■ REQUIREMENT:
Report every line of the records beneath this task that holds the string "none".

■ SOURCE DATA:

-- ==== Sys2Proof/Tests/Slice0.lean ====
section
/-! SUPPORT. The model's own tests: an ill-formed command for each check of WellFormed, for each statement a state and operands that
meet the hypotheses of its clauses, and single steps whose results are worked out from the manual by hand. -/

namespace Sys2Proof.Tests
set_option Elab.async false
open Sys2Proof.Machine

/-! ### The states of the tests -/

/-- The SPI host, and a request from it. -/
def spi : Source := { port := .spi }
def rq (seq : Half := 5) (tag : Half := 0) : Req := { src := spi, seq := seq, tag := tag, arrived := 0 }
def host (role : Role) (x : Source) : Session := { src := x, role := role, client := 7, keepalive := 20000, lastSeq := 1, refreshed := 0 }

/-- A device in Run with torque permitted, and a CONTROL session of the SPI host in slot 0. -/
def up : State :=
  { State.reset with
    frame64 := 100000
    tb := { State.reset.tb with started := true, tickAt := 1000000000 }
    power := { State.reset.power with mode := .run, booting := false }
    saf := { State.reset.saf with state := .runPermitted, word := .runPermitted, cause := 0, a := true, b := true, hs := true, ls := true
                                  railA := .present, railB := .present }
    lanes := { State.reset.lanes with standby := .comparing }
    cmd := { State.reset.cmd with sessions := Vector.ofFn (fun k : Fin 8 => if k = 0 then some (host .control spi) else none) } }

/-- The same device in another mode, with one value of a parameter, one axis, one bay, or one of its other parts changed. -/
def inMode (m : Mode) : State := { up with power := { up.power with mode := m } }
def wr (s : State) (i sub v : Nat) : State := { s with regs := Sparse.write regDefault s.regs (regKey i sub) v }
def ax0 (f : Axis → Axis) (s : State := up) : State := s.onAx 0 f
def bay0 (f : Bay → Bay) (s : State := up) : State := s.onBay 0 f
def withTb (f : Timebase → Timebase) (s : State := up) : State := { s with tb := f s.tb }
def withSaf (f : Safety → Safety) (s : State := up) : State := { s with saf := f s.saf }
def withCfg (f : Machine.Config → Machine.Config) (s : State := up) : State := { s with cfg := f s.cfg }
def withRing (f : Ring → Ring) (s : State := up) : State := { s with ring := f s.ring }
def withTxn (t : Txn) (s : State := up) : State := { s with mtr := { s.mtr with txns := s.mtr.txns ++ [t] } }
def withSession (f : Session → Session) (s : State := up) : State :=
  { s with cmd := { s.cmd with sessions := s.cmd.sessions.set 0 (some (f (host .control spi))) } }

/-- The next state of an outcome. -/
def nextOf (o : Host.Outcome State Fault Refusal) : Option State := match o with | .next t => some t | .fault _ => none | .refused _ => none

■ THE ANSWER:
    cmd := { State.reset.cmd with sessions := Vector.ofFn (fun k : Fin 8 => if k = 0 then some (host .control spi) else none) } }
def nextOf (o : Host.Outcome State Fault Refusal) : Option State := match o with | .next t => some t | .fault _ => none | .refused _ => none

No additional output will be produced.